● TASK DETAILS: Write out once more the lines running from the top of the entries below to the line with "theorem State.slot_modCtx (s", both ends included.

● SUPPLIED RECORDS:

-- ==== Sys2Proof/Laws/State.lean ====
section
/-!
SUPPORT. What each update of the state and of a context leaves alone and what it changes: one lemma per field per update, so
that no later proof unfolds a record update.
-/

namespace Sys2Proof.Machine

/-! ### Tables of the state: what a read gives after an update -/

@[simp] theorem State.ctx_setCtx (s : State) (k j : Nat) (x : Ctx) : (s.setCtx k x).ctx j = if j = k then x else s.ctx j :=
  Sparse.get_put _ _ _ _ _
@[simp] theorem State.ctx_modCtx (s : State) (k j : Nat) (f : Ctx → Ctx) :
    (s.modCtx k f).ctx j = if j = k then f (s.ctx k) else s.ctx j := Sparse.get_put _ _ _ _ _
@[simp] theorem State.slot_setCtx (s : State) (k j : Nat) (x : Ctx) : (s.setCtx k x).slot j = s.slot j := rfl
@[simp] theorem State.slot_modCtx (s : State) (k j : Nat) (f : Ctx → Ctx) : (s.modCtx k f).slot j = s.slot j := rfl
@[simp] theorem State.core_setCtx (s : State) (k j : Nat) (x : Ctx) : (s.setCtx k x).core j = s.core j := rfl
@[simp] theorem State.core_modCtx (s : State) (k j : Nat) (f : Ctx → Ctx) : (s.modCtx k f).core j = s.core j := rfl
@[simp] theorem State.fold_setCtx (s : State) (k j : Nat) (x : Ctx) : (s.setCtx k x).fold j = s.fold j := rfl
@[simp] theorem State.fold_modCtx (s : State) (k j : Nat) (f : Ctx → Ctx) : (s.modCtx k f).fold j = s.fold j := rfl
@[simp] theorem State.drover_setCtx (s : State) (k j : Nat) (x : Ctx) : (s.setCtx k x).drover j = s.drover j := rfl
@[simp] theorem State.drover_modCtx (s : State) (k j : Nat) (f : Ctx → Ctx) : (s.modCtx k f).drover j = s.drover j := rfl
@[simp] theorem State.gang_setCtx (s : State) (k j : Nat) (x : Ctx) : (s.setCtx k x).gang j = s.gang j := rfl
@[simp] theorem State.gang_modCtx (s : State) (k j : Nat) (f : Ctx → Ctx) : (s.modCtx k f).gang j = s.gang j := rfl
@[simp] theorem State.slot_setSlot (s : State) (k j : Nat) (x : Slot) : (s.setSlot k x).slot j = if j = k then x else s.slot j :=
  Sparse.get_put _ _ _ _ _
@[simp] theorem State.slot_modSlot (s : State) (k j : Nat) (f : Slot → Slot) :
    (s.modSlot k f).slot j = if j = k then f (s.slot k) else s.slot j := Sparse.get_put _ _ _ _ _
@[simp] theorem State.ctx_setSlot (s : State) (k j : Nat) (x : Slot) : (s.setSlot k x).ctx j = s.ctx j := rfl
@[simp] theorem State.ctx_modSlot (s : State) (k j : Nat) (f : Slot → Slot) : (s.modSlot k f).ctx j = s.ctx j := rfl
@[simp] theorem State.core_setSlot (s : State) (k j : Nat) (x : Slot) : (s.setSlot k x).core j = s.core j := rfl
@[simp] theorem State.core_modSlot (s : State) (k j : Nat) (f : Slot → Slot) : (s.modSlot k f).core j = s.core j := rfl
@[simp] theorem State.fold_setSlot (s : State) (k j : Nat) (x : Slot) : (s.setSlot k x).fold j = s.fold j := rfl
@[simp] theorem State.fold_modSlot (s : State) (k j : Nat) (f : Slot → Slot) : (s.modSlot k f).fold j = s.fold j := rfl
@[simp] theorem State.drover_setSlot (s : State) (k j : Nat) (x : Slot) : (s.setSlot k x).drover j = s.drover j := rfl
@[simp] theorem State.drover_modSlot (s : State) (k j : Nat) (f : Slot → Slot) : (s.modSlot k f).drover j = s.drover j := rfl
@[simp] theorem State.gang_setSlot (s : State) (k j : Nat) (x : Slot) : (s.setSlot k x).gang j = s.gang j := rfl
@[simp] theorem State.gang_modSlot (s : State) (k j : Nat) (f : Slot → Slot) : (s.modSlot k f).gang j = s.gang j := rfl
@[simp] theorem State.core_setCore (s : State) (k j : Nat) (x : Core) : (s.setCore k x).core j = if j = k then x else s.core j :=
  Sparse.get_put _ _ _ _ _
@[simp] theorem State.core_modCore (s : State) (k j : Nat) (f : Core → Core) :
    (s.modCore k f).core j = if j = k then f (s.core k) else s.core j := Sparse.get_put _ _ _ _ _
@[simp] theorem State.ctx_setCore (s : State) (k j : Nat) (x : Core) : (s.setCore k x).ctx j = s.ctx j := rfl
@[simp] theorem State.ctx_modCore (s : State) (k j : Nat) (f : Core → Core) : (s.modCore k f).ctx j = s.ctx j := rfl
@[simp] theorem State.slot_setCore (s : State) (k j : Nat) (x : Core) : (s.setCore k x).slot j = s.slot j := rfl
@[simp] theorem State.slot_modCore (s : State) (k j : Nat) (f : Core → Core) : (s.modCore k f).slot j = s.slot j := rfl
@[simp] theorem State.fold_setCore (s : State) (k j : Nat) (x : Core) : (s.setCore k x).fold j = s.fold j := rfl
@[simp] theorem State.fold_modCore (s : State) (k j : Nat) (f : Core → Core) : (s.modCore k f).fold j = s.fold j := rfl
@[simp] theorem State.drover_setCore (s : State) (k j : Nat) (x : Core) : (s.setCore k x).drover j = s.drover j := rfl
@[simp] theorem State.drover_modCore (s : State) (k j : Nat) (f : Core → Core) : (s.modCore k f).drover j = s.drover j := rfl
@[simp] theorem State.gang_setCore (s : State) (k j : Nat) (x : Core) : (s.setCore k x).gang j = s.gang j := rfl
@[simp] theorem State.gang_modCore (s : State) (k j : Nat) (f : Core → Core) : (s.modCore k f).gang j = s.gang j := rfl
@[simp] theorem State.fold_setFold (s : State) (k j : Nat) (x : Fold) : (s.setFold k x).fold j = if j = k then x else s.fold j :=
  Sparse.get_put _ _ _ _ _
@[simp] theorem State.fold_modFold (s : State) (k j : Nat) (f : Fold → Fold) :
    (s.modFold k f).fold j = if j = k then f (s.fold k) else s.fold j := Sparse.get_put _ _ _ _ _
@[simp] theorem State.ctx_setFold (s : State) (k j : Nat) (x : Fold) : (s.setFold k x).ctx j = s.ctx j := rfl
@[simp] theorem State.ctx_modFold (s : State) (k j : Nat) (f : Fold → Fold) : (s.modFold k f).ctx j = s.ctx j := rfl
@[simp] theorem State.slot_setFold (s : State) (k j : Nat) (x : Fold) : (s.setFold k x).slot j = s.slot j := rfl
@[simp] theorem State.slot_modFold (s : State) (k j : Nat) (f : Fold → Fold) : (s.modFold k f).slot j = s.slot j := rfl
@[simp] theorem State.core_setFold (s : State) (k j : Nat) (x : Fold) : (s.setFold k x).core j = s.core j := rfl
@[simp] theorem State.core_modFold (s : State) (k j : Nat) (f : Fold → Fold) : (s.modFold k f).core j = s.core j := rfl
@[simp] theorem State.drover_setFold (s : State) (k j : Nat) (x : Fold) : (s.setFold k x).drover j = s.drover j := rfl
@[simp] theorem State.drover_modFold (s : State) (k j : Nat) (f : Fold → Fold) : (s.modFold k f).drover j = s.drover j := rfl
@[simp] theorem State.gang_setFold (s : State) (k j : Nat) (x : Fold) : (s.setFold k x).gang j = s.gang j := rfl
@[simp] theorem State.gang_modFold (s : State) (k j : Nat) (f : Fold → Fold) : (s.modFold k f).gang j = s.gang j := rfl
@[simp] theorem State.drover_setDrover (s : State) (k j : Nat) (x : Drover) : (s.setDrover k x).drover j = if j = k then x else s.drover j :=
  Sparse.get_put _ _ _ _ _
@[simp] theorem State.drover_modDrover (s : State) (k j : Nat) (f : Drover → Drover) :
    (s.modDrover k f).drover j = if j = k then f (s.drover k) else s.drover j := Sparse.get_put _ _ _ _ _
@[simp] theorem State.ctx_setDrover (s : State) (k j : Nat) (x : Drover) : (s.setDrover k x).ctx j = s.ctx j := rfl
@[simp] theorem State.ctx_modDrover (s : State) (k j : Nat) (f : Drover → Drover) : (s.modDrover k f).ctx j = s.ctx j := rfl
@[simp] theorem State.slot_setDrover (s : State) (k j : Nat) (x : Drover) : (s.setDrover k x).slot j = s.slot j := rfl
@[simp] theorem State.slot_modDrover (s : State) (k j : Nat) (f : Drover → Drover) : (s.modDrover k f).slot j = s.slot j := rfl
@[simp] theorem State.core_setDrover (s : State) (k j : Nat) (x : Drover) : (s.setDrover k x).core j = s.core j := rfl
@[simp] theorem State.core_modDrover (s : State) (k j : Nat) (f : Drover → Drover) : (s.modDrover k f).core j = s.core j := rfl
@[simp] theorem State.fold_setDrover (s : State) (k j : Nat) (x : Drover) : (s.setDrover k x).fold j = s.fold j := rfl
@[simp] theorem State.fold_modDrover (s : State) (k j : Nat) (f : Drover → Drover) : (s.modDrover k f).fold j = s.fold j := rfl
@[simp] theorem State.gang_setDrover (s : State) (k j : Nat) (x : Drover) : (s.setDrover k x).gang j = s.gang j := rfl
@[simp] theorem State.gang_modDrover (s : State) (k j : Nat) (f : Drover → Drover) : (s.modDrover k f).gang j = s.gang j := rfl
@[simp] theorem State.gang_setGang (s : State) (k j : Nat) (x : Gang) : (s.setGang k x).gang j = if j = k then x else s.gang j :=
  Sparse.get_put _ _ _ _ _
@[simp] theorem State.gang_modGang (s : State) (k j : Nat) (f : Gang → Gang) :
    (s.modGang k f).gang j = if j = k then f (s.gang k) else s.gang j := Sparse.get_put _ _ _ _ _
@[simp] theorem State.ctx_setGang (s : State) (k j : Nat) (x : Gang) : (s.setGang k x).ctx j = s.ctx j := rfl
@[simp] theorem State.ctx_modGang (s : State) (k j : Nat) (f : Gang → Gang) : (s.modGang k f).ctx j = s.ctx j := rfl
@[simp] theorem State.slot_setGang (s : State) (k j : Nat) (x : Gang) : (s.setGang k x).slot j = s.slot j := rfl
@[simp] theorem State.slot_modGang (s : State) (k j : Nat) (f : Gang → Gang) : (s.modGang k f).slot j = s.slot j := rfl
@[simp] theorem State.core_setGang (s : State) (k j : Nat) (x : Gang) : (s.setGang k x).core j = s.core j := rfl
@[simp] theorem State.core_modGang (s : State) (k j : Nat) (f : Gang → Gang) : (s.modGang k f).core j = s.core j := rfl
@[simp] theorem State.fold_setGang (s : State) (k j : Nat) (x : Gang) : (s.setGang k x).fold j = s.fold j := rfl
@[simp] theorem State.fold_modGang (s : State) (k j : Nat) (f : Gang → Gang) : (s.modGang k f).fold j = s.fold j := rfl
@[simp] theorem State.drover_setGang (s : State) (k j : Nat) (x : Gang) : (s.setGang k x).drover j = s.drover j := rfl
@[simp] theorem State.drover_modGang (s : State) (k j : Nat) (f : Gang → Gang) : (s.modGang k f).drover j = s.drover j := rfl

● EXERCISE RESULT:
-- ==== Sys2Proof/Laws/State.lean ====
section
/-!
SUPPORT. What each update of the state and of a context leaves alone and what it changes: one lemma per field per update, so
that no later proof unfolds a record update.
-/

namespace Sys2Proof.Machine

/-! ### Tables of the state: what a read gives after an update -/

@[simp] theorem State.ctx_setCtx (s : State) (k j : Nat) (x : Ctx) : (s.setCtx k x).ctx j = if j = k then x else s.ctx j :=
  Sparse.get_put _ _ _ _ _
@[simp] theorem State.ctx_modCtx (s : State) (k j : Nat) (f : Ctx → Ctx) :
    (s.modCtx k f).ctx j = if j = k then f (s.ctx k) else s.ctx j := Sparse.get_put _ _ _ _ _
@[simp] theorem State.slot_setCtx (s : State) (k j : Nat) (x : Ctx) : (s.setCtx k x).slot j = s.slot j := rfl
@[simp] theorem State.slot_modCtx (s : State) (k j : Nat) (f : Ctx → Ctx) : (s.modCtx k f).slot j = s.slot j := rfl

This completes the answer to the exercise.